Power — A 1 GW data center equals the total electricity consumption of a mid-sized city. Singapore is so land-constrained that even the grid is tight, which is why it passed the Digital Infrastructure Act specifically for data centers, requiring all new builds to hit energy efficiency standards.

Chips — This is the most delicate layer. Even the most ambitious Sovereign AI plan still has to buy NVIDIA GPUs, use TSMC for fab, and deploy Broadcom networking. What you can make sovereign is the geographic location of the data center, the grid access, the operating rights — but for chip sovereignty itself, only the US and Taiwan get a say.

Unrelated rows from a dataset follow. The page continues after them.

-- ==== Sys2Proof/Decode.lean ====
section
/-! DEFINITION. Decoding of a bundle (R253 to R268), total on any words and bytes, every rejection named; and after it
the encoder, written from the same encoding tables. -/

namespace Sys2Proof

/-- Why words do not decode; each raises ILLEGAL (R268), but for `truncated`, which asks for a further word. -/
inductive DecodeError where
  /-- The words end inside a bundle. -/
  | truncated
  /-- The all-zero word (R268 check 1). -/
  | zeroWord
  /-- A reserved major opcode (R268 check 1). -/
  | reservedMajor
  /-- A reserved fn, cond or form (R268 check 2). -/
  | reservedFn
  /-- A carry word of kind 0b11 (R256). -/
  | carryKind
  /-- A non-zero field that must be zero (R258). -/
  | unusedField
  /-- Carry words out of the order of R254, or too many. -/
  | carryOrder
  /-- A reserved MODX bit, or a value R263 or R264 refuses. -/
  | modxReserved
  /-- A reserved HNT bit (R266). -/
  | hntReserved
  /-- More IMX words than the format accepts (R262). -/
  | imxRefused
  /-- A MODX before a class that refuses it, or before a form whose entry names no MODX field, be the word's fields zero
  (R256, R265; DESIGN CHOICE of log entry 61). -/
  | modxRefused
  /-- A field check of `Instr.check` fails. -/
  | illFormed (e : IllFormed)
  deriving DecidableEq, Repr

/-- The carry words read before a base word (R254): IMX payloads in order, and the MODX and HNT payloads. -/
structure Carry where
  imx  : List Nat
  modx : Option Nat
  hnt  : Option Nat
  deriving DecidableEq, Repr

/-- No carry word. -/
def Carry.empty : Carry := ⟨[], none, none⟩

/-- True for a word under major 0x3F. -/
def isCarryWord (w : Nat) : Bool := fld w 26 6 == 63

/-- One more carry word, in the order of R254. -/
def Carry.add (c : Carry) (w : Nat) : Except DecodeError Carry :=
  match fld w 24 2 with
  | 0 => if c.modx.isNone && c.hnt.isNone && decide (c.imx.length < 2)
         then .ok { c with imx := c.imx ++ [fld w 0 24] } else .error .carryOrder
  | 1 => if fld w 0 2 = 0 then
           (if c.modx.isNone && c.hnt.isNone then .ok { c with modx := some (fld w 0 24) } else .error .carryOrder)
         else .error .modxReserved
  | 2 => if fld w 0 16 = 0 then
           (if c.hnt.isNone then .ok { c with hnt := some (fld w 0 24) } else .error .carryOrder)
         else .error .hntReserved
  | _ => .error .carryKind

/-- The fields of a MODX payload (R263). -/
def modxOf (p : Nat) : Modx :=
  ⟨fld p 20 4, bit p 19, bit p 18, fld p 15 3, bit p 14, fld p 8 6, bit p 7, fld p 5 2, fld p 2 3⟩

/-- The modifiers of a bundle; without MODX, none. -/
def Carry.mx (c : Carry) : Modx :=
  match c.modx with
  | some p => modxOf p
  | none => Modx.none

/-- The modifiers of SLDA and SSTR: without MODX the ordering is the major's and the scope is DEV (R325). -/
def Carry.mxFixed (c : Carry) (ord : Nat) : Modx :=
  match c.modx with
  | some p => modxOf p
  | none => { Modx.none with ord := ord, scope := 2 }

/-- True when ORD and SCOPE are the only MODX fields in use: FENCE accepts no other (R265). -/
def Carry.onlyOrder (c : Carry) : Bool := c.mx == { Modx.none with ord := c.mx.ord, scope := c.mx.scope }

/-- The joined unsigned immediate of R260, IMX payloads most significant. -/
def Carry.immU (c : Carry) (w width : Nat) : Nat :=
  c.imx.foldl (fun acc p => acc * 16777216 + p) 0 * 2 ^ width + fld w 0 width

/-- The joined signed immediate of R260, extended from bit F + 24k − 1. -/
def Carry.immS (c : Carry) (w width : Nat) : Int :=
  sextN (width + 24 * c.imx.length) (c.immU w width)

/-- The fields of BRV, one IMX extending both displacements (R261). -/
def Carry.brv (c : Carry) (w : Nat) : BrvOp :=
  match c.imx with
  | [] => ⟨fld w 22 4, bit w 21, sextN 11 (fld w 10 11), fld w 0 10⟩
  | p :: _ => ⟨fld w 22 4, bit w 21, sextN 23 (fld p 12 12 * 2048 + fld w 10 11), fld p 0 12 * 1024 + fld w 0 10⟩

/-- The checks common to every form: unused fields (R258), carry words accepted (R262, R265), field checks. -/
def fin (c : Carry) (w : Nat) (unused : List (Nat × Nat)) (imxMax : Nat) (modxOk : Bool) (i : Instr) :
    Except DecodeError Instr :=
  if unused.any (fun u => fld w u.1 u.2 != 0) then .error .unusedField
  else if imxMax < c.imx.length then .error .imxRefused
  else if c.modx.isSome && !modxOk then .error .modxRefused
  else match i.check with
    | none => .ok i
    | some e => .error (.illFormed e)

/-- Major 0x01 of R267: the form chosen by its fn field; a value no entry assigns is reserved. -/
def decodeVint (c : Carry) (w : Nat) : Except DecodeError Instr :=
  match fld w 0 6 with
  | 0 => fin c w [] 0 true (.vadd ⟨c.mx, fld w 6 2, fld w 20 6, fld w 14 6, fld w 8 6⟩)
  | 1 => fin c w [] 0 true (.vsub ⟨c.mx, fld w 6 2, fld w 20 6, fld w 14 6, fld w 8 6⟩)
  | 2 => fin c w [] 0 true (.vmul ⟨c.mx, fld w 6 2, fld w 20 6, fld w 14 6, fld w 8 6⟩)
  | 3 => fin c w [] 0 true (.vmulh ⟨c.mx, fld w 6 2, fld w 20 6, fld w 14 6, fld w 8 6⟩)
  | 4 => fin c w [] 0 true (.vmad ⟨c.mx, fld w 6 2, fld w 20 6, fld w 14 6, fld w 8 6⟩)
  | 5 => fin c w [] 0 true (.vdiv ⟨c.mx, fld w 6 2, fld w 20 6, fld w 14 6, fld w 8 6⟩)
  | 6 => fin c w [] 0 true (.vrem ⟨c.mx, fld w 6 2, fld w 20 6, fld w 14 6, fld w 8 6⟩)
  | 7 => fin c w [] 0 true (.vadds ⟨c.mx, fld w 6 2, fld w 20 6, fld w 14 6, fld w 8 6⟩)
  | 8 => fin c w [] 0 true (.vsubs ⟨c.mx, fld w 6 2, fld w 20 6, fld w 14 6, fld w 8 6⟩)
  | 9 => fin c w [] 0 true (.vmin ⟨c.mx, fld w 6 2, fld w 20 6, fld w 14 6, fld w 8 6⟩)
  | 10 => fin c w [] 0 true (.vmax ⟨c.mx, fld w 6 2, fld w 20 6, fld w 14 6, fld w 8 6⟩)
  | 11 => fin c w [(8, 6)] 0 true (.vabs ⟨c.mx, fld w 6 2, fld w 20 6, fld w 14 6, fld w 8 6⟩)
  | 12 => fin c w [] 0 true (.vand ⟨c.mx, fld w 6 2, fld w 20 6, fld w 14 6, fld w 8 6⟩)
  | 13 => fin c w [] 0 true (.vor ⟨c.mx, fld w 6 2, fld w 20 6, fld w 14 6, fld w 8 6⟩)
  | 14 => fin c w [] 0 true (.vxor ⟨c.mx, fld w 6 2, fld w 20 6, fld w 14 6, fld w 8 6⟩)
  | 15 => fin c w [] 0 true (.vshl ⟨c.mx, fld w 6 2, fld w 20 6, fld w 14 6, fld w 8 6⟩)
  | 16 => fin c w [] 0 true (.vshr ⟨c.mx, fld w 6 2, fld w 20 6, fld w 14 6, fld w 8 6⟩)
  | 17 => fin c w [] 0 true (.vsra ⟨c.mx, fld w 6 2, fld w 20 6, fld w 14 6, fld w 8 6⟩)
  | 18 => fin c w [(8, 6)] 0 true (.vclz ⟨c.mx, fld w 6 2, fld w 20 6, fld w 14 6, fld w 8 6⟩)
  | 19 => fin c w [(8, 6)] 0 true (.vpopc ⟨c.mx, fld w 6 2, fld w 20 6, fld w 14 6, fld w 8 6⟩)
  | 20 => fin c w [] 0 true (.vlea ⟨c.mx, fld w 6 2, fld w 20 6, fld w 14 6, fld w 8 6, fld w 0 2⟩)
  | 21 => fin c w [] 0 true (.vlea ⟨c.mx, fld w 6 2, fld w 20 6, fld w 14 6, fld w 8 6, fld w 0 2⟩)
  | 22 => fin c w [] 0 true (.vlea ⟨c.mx, fld w 6 2, fld w 20 6, fld w 14 6, fld w 8 6, fld w 0 2⟩)
  | 23 => fin c w [] 0 true (.vlea ⟨c.mx, fld w 6 2, fld w 20 6, fld w 14 6, fld w 8 6, fld w 0 2⟩)
  | 24 => fin c w [] 0 true (.vleaX16 ⟨c.mx, fld w 6 2, fld w 20 6, fld w 14 6, fld w 8 6⟩)
  | 25 => fin c w [] 0 true (.voff ⟨c.mx, fld w 6 2, fld w 20 6, fld w 14 6, fld w 8 6⟩)
  | _ => .error .reservedFn

/-- Major 0x02 of R267: the form chosen by its fn field; a value no entry assigns is reserved. -/
def decodeVinti (c : Carry) (w : Nat) : Except DecodeError Instr :=
  match fld w 10 4 with
  | 0 => fin c w [] 2 true (.vaddS32Imm ⟨c.mx, fld w 20 6, fld w 14 6, c.immS w 10⟩)
  | 1 => fin c w [] 2 true (.vmulS32Imm ⟨c.mx, fld w 20 6, fld w 14 6, c.immS w 10⟩)
  | 2 => fin c w [] 2 true (.vandS32Imm ⟨c.mx, fld w 20 6, fld w 14 6, c.immS w 10⟩)
  | 3 => fin c w [] 2 true (.vorS32Imm ⟨c.mx, fld w 20 6, fld w 14 6, c.immS w 10⟩)
  | 4 => fin c w [] 2 true (.vxorS32Imm ⟨c.mx, fld w 20 6, fld w 14 6, c.immS w 10⟩)
  | 5 => fin c w [] 2 true (.vshlS32Imm ⟨c.mx, fld w 20 6, fld w 14 6, c.immS w 10⟩)
  | 6 => fin c w [] 2 true (.vshrS32Imm ⟨c.mx, fld w 20 6, fld w 14 6, c.immS w 10⟩)
  | 7 => fin c w [] 2 true (.vsraS32Imm ⟨c.mx, fld w 20 6, fld w 14 6, c.immS w 10⟩)
  | 8 => fin c w [] 2 true (.vminS32Imm ⟨c.mx, fld w 20 6, fld w 14 6, c.immS w 10⟩)
  | 9 => fin c w [] 2 true (.vmaxS32Imm ⟨c.mx, fld w 20 6, fld w 14 6, c.immS w 10⟩)
  | 10 => fin c w [] 2 true (.vminN32Imm ⟨c.mx, fld w 20 6, fld w 14 6, c.immS w 10⟩)
  | 11 => fin c w [] 2 true (.vmaxN32Imm ⟨c.mx, fld w 20 6, fld w 14 6, c.immS w 10⟩)
  | 12 => fin c w [] 2 true (.vaddsS32Imm ⟨c.mx, fld w 20 6, fld w 14 6, c.immS w 10⟩)
  | 13 => fin c w [] 2 true (.vaddsN32Imm ⟨c.mx, fld w 20 6, fld w 14 6, c.immS w 10⟩)
  | 14 => fin c w [] 2 true (.vaddS64Imm ⟨c.mx, fld w 20 6, fld w 14 6, c.immS w 10⟩)
  | 15 => fin c w [] 2 true (.voffS64Imm ⟨c.mx, fld w 20 6, fld w 14 6, c.immS w 10⟩)
  | _ => .error .reservedFn

/-- Major 0x03 of R267: the form chosen by its fn field; a value no entry assigns is reserved. -/
def decodeVflt (c : Carry) (w : Nat) : Except DecodeError Instr :=
  match fld w 0 6 with
  | 0 => fin c w [] 0 true (.vfadd ⟨c.mx, fld w 6 2, fld w 20 6, fld w 14 6, fld w 8 6⟩)
  | 1 => fin c w [] 0 true (.vfsub ⟨c.mx, fld w 6 2, fld w 20 6, fld w 14 6, fld w 8 6⟩)
  | 2 => fin c w [] 0 true (.vfmul ⟨c.mx, fld w 6 2, fld w 20 6, fld w 14 6, fld w 8 6⟩)
  | 3 => fin c w [] 0 true (.vffma ⟨c.mx, fld w 6 2, fld w 20 6, fld w 14 6, fld w 8 6⟩)
  | 4 => fin c w [] 0 true (.vffms ⟨c.mx, fld w 6 2, fld w 20 6, fld w 14 6, fld w 8 6⟩)
  | 5 => fin c w [] 0 true (.vfnfma ⟨c.mx, fld w 6 2, fld w 20 6, fld w 14 6, fld w 8 6⟩)
  | 6 => fin c w [] 0 true (.vfmin ⟨c.mx, fld w 6 2, fld w 20 6, fld w 14 6, fld w 8 6⟩)
  | 7 => fin c w [] 0 true (.vfmax ⟨c.mx, fld w 6 2, fld w 20 6, fld w 14 6, fld w 8 6⟩)
  | 8 => fin c w [(8, 6)] 0 true (.vfabs ⟨c.mx, fld w 6 2, fld w 20 6, fld w 14 6, fld w 8 6⟩)
  | 9 => fin c w [(8, 6)] 0 true (.vfneg ⟨c.mx, fld w 6 2, fld w 20 6, fld w 14 6, fld w 8 6⟩)
  | 10 => fin c w [] 0 true (.vfdiv ⟨c.mx, fld w 6 2, fld w 20 6, fld w 14 6, fld w 8 6⟩)
  | 11 => fin c w [(8, 6)] 0 true (.vfsqrt ⟨c.mx, fld w 6 2, fld w 20 6, fld w 14 6, fld w 8 6⟩)
  | 12 => fin c w [(7, 1), (8, 6)] 0 true (.vfclass ⟨c.mx, fld w 6 1, fld w 20 6, fld w 14 6, fld w 8 6⟩)
  | 13 => fin c w [] 0 true (.vfsgn ⟨c.mx, fld w 6 2, fld w 20 6, fld w 14 6, fld w 8 6⟩)
  | 14 => fin c w [(7, 1)] 0 true (.vfldx ⟨c.mx, fld w 6 1, fld w 20 6, fld w 14 6, fld w 8 6⟩)
  | _ => .error .reservedFn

Strictly speaking, all "Sovereign AI" today is really "semi-sovereign." One US export license revocation, and the whole plan can stall. Saudi Arabia and UAE have already tasted this in 2024 — the US temporarily restricted high-end GPU exports to the Middle East, and G42 had to publicly commit to "no collaboration with China-linked AI companies" before getting its license.

Back to that Singapore scene

OpenAI setting up a lab in Singapore and committing US$234 million isn't a unilateral expansion decision by OpenAI — it's OpenAI putting real money on the table to acknowledge to the Singapore government: "We accept that you need to own how AI gets deployed on your own soil."

This is what the Sovereign AI era is changing. US AI giants are no longer untouchable suppliers — they're starting to become "contractors" within each country's sovereign AI strategy.

Ten years ago, globalization was about goods. Five years ago, it was about data. Now, globalization is about sovereign infrastructure nested into each other.

The nation-state players are at the table. This game is too big — not even the hyperscalers can eat it all.